Member of Parliament, Rajya Sabha
- Incumbent
- Assumed office 3 April 2026
- Preceded by: Fouzia Khan
- Constituency: Maharashtra

Personal details
- Born: Parth Ajit Pawar 21 March 1990 (age 36) Bombay (Mumbai), Maharashtra, India
- Party: Nationalist Congress Party
- Parents: Ajit Pawar (father); Sunetra Pawar (mother);
- Relatives: Sharad Pawar (grandfather) Jay Pawar (brother) Rohit Rajendra Pawar (cousin) Supriya Sule (aunt)
- Occupation: Politician; businessman;

= Parth Pawar =

Indian politician (born 1990)

Parth Ajit Pawar (born 21 March 1990) is an Indian politician and businessman from Maharashtra, who is serving as Member of Parliament, Rajya Sabha from Maharashtra state since April 2026. He is the elder son of veteran politician Ajit Pawar and Maharashtra Deputy CM Sunetra Pawar.

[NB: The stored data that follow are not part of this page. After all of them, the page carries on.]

-- ==== Sys2Proof/Machine/State.lean ====
section
/-! DEFINITION. The state of one G9 device, as plain data, and the state right after a reset of the
part. Scalar dictionary objects that no other field holds live in `State.od`, keyed by
index x 256 + subindex; STR and DOMAIN objects in `State.odb`. -/

namespace Sys2Proof.Machine

/-- Physical core states (Table 2.4). -/
inductive CoreState where
  | off | idle | running | atPost | halted | standby | retired
  deriving DecidableEq, Repr

/-- One loop level (R66): trips remaining (0 = inactive), index, start address of the body. -/
structure LoopLevel where
  trips : BitVec 24
  idx : BitVec 24
  start : Nat
  deriving DecidableEq, Repr

/-- One address generator (Table 2.6, R67). -/
structure AddrGen where
  base : BitVec 24
  stride0 : BitVec 24
  stride1 : BitVec 24
  stride2 : BitVec 24
  stride3 : BitVec 24
  deriving DecidableEq, Repr

/-- One counter C (R35) with its source (Table 3.4, CS). -/
structure Counter where
  value : BitVec 32
  source : BitVec 3
  deriving DecidableEq, Repr

/-- The registers of which the shadow window keeps copies (R72), and what goes back with them when a
window is dropped. -/
structure Regs where
  x : Table (BitVec 64)
  v : Table (BitVec 4096)
  k : Table Bool
  c : Table Counter
  ag : Table AddrGen
  /-- Scoreboard (R50): cycle from which a result is readable; X i at i, V i at 8 + i, K i at 40 + i. -/
  ready : Table Nat
  /-- Cycle from which the CMP that waits for its operand has read it (R69). -/
  cmpWait : Nat
  /-- First cycle in which the vector unit is free of an FP64 operation (R37). -/
  vFree : Nat
  /-- Ordinal of the next stochastic-rounding operation (R94). -/
  stoch : BitVec 32
  /-- Registers whose check bits mismatch (R82, code 0xA5), numbered as in `ready`. -/
  errors : List Nat
  deriving DecidableEq, Repr

/-- An M operation from its issue until it is complete (R42, R43, R46). -/
structure MatrixOp where
  bank : Bool
  acc : Bool
  fmtA : BitVec 4
  fmtB : BitVec 4
  k : Nat
  a : Nat
  b : Nat
  scaleA : Nat
  scaleB : Nat
  /-- Address of its bundle, for the halt record. -/
  address : Nat
  /-- The cycle in which it entered the array. -/
  enter : Option Nat
  deriving DecidableEq, Repr

/-- A drain in flight (R44). `words` is the bank's contents, fixed while the drain runs (R43), and `isInt` the kind of
the bank's last M operation when it issued (R91, R101). -/
structure DrainOp where
  bank : Bool
  mode : Nat
  fmt : BitVec 4
  stochastic : Bool
  index : BitVec 32
  count : Nat
  dest : Nat
  window : Int
  issued : Nat
  row : Nat
  words : Table (BitVec 32)
  isInt : Bool
  /-- Ledger rows read and not yet visible: the row and its bytes; none where its read failed (R104, R125). -/
  ledgers : List (Nat × Option Bytes)
  address : Nat
  deriving DecidableEq, Repr

/-- What a halt records (Table 3.13). -/
structure HaltInfo where
  code : Nat
  slot : Nat
  bank : Bool
  address : Nat
  shadow : Bool
  cycle : Nat
  deriving DecidableEq, Repr

/-- A store that is not yet visible (R50). -/
structure PendingStore where
  address : Nat
  length : Nat
  visible : Nat
  deriving DecidableEq, Repr

/-- An entry of the store hold (R72). -/
inductive HoldEntry where
  | store (address : Nat) (bytes : Bytes) (bundle : Nat)
  | dst (desc : Nat) (useX : Bool) (offset : BitVec 64)
  deriving DecidableEq, Repr

/-- A depot operation in flight (R151, R153). -/
structure DepotOp where
  desc : Nat
  descriptor : BitVec 256
  offset : BitVec 64
  /-- Lines of the walk moved so far. -/
  next : Nat
  /-- A failed read or a region breach ended the walk early (R125, R152). -/
  stopped : Bool
  /-- Issued in a shadow window that is not yet resolved (R72). -/
  shadow : Bool
  /-- Lines kept in the depot: a shadow DLD's data, or the request a kind-1 walk has read. -/
  kept : List (Nat × Bytes)
  /-- Kind 1: the engine has accepted the request (R153). -/
  accepted : Bool
  deriving DecidableEq, Repr

/-- Why the core's next issue waits (Table 2.11, Table 17.9), and which operation waits: none = the
bundle at the bundle address, some = a single slot operation. -/
structure Stall where
  cause : Nat
  resource : Nat
  op : Option SlotOp
  deriving DecidableEq, Repr

/-- An open branch region (R68 to R74). -/
structure BranchRegion where
  branch : Nat
  n : Nat
  t : Nat
  j : Nat
  k : Nat
  sense : Bool
  predict : Bool
  issued : Nat
  /-- Resolution cycle r (R69). -/
  resolution : Nat
  resolved : Bool
  /-- The path that issues now is the taken one. -/
  taken : Bool
  /-- Region counter (R70). -/
  counter : Nat
  /-- The last bundle of the path that issues has issued. -/
  pathDone : Bool
  /-- No bundle issues before this cycle (R73). -/
  discardUntil : Nat
  shadowBundles : Nat
  saved : Regs
  hold : List HoldEntry
  clears : List (Bool × Nat)
  held : Option HaltInfo
  /-- Completion, in-flight and issued bits before the window (R73). -/
  savedDone : BitVec 56
  savedFlight : BitVec 56
  savedIssued : BitVec 56
  /-- Stores not yet visible when the branch issued. -/
  savedStores : List PendingStore
  /-- Loop levels active when the branch issued, bit i for level i (R68). -/
  levels : Nat
  /-- Non-empty slots of the window's bundles, per slot, for the slot classes (R428). -/
  slots : Table Nat
  deriving DecidableEq, Repr

/-- One physical core (02, 03, 05). -/
structure Core where
  state : CoreState
  regs : Regs
  loops : Table LoopLevel
  /-- A0 at 0 to 8191, A1 at 8192 to 16383, row x 128 + column (R480). -/
  acc : Table (BitVec 32)
  /-- Bit b: the last M operation into bank b was an integer one (R101). -/
  accInt : BitVec 2
  /-- Bit b: a word of bank b has a check mismatch (R82, code 0xA5). -/
  accErrors : BitVec 2
  mops : List MatrixOp
  drains : List DrainOp
  stores : List PendingStore
  region : Option BranchRegion
  pc : Nat
  /-- Active bank (OD 3nnn.03). -/
  bank : Bool
  /-- False while the core is being loaded and has no active bank (R77). -/
  hasBank : Bool
  /-- Core cycle of the stage. -/
  cycle : Nat
  /-- Last cycle in which a bundle issued, plus one. -/
  issued : Nat
  /-- The stage's entry bundle has issued. -/
  entered : Bool
  stall : Option Stall
  /-- Halts that take effect at the first bundle issue after their detection, by detection cycle and code (R79, R81, R97,
  R104, R111). -/
  deferred : List HaltInfo
  /-- Words that a stream of the operation in the array is to find in error, with the halt of the detection (R125). -/
  arrayErrors : List (HaltInfo × Nat)
  haltTaken : Bool
  /-- Core cycle of its entry into AT POST as a route time (R435). -/
  postTime : Nat
  lastBundle : Nat
  /-- Non-empty slots of the last issued bundle, bit 0 S to bit 5 Y (R428). -/
  lastSlots : Nat
  parameter : BitVec 20
  /-- Bank b: bundle a at 4096 b + a; stage entry i at 256 b + i; descriptor d at 56 b + d. -/
  bundles : Table (BitVec 256)
  stageTable : Table (BitVec 32)
  descriptors : Table (BitVec 256)
  /-- Bundles (as above) and stage-table entries (8192 + 256 b + i) whose check bits mismatch (R78). -/
  bankErrors : List Nat
  scratch : Memory
  /-- Byte addresses of 64-bit words whose check bits mismatch (R124). -/
  scratchErrors : List Nat
  /-- Words detected since the last repair (R126). -/
  repairs : List Nat
  /-- Written marks and selectors by line number (R118, R119). -/
  written : Table Bool
  selector : Table Bool
  /-- Region descriptors (Table 5.1). -/
  regions : Table (BitVec 128)
  powered : BitVec 4
  waybill : BitVec 1024
  waybillAt : Table Nat
  done : BitVec 56
  doneAt : Table Nat
  inFlight : BitVec 56
  issuedInStage : BitVec 56
  depots : List DepotOp
  /-- Users waiting for the outer port of a bank (R112): bit 0 mesh, 1 depot, 2 mirror, 3 steward. -/
  outer : Table (BitVec 4)
  /-- The first core cycle in which the outer port of a bank is free (R110). -/
  outerFree : Table Nat
  /-- Mirror writes that wait for their bank's outer port: bank, home address and bytes (R112, R122). -/
  mirrors : List (Nat × Nat × Bytes)
  /-- Slots retired in the stage, by slot (R429). -/
  retiredSlots : Table Nat
  deriving DecidableEq, Repr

==Early and personal life==
Pawar was born on 21 March 1990 in Bombay (Mumbai), Maharashtra. He is the elder son of the longest-serving Deputy Chief Minister Ajit Pawar and the current Deputy Chief Minister Sunetra Pawar, and his grandfather Sharad Pawar is a veteran deeply involved in both state and national politics. His younger brother Jay Pawar is a businessman.

==Political career==
Pawar entered politics in 2019 general election and contested from Maval Lok Sabha Constituency but lost the election by a margin of 2,15,913 votes. In 2026 his politics took place when his father died in an aircraft crash on 28 January 2026 in Baramati. His mother immediately succeeded in his state roles and Parth Pawar was nominated by the NCP to contest 2026 Rajya Sabha elections and serve as MP for Maharashtra. He was elected on 16 March 2026 and assumed office on 3 April 2026 after his predecessor's term expired the previous day. He took his oath at the Parliament House in New Delhi on 9 April 2026, administed by Rajya Sabha Chairman C. P. Radhakrishnan with presence of his mother Sunetra, NCP MPs Praful Patel and Sunil Tatkare, INC MP Jairam Ramesh and Leader of the House J. P. Nadda.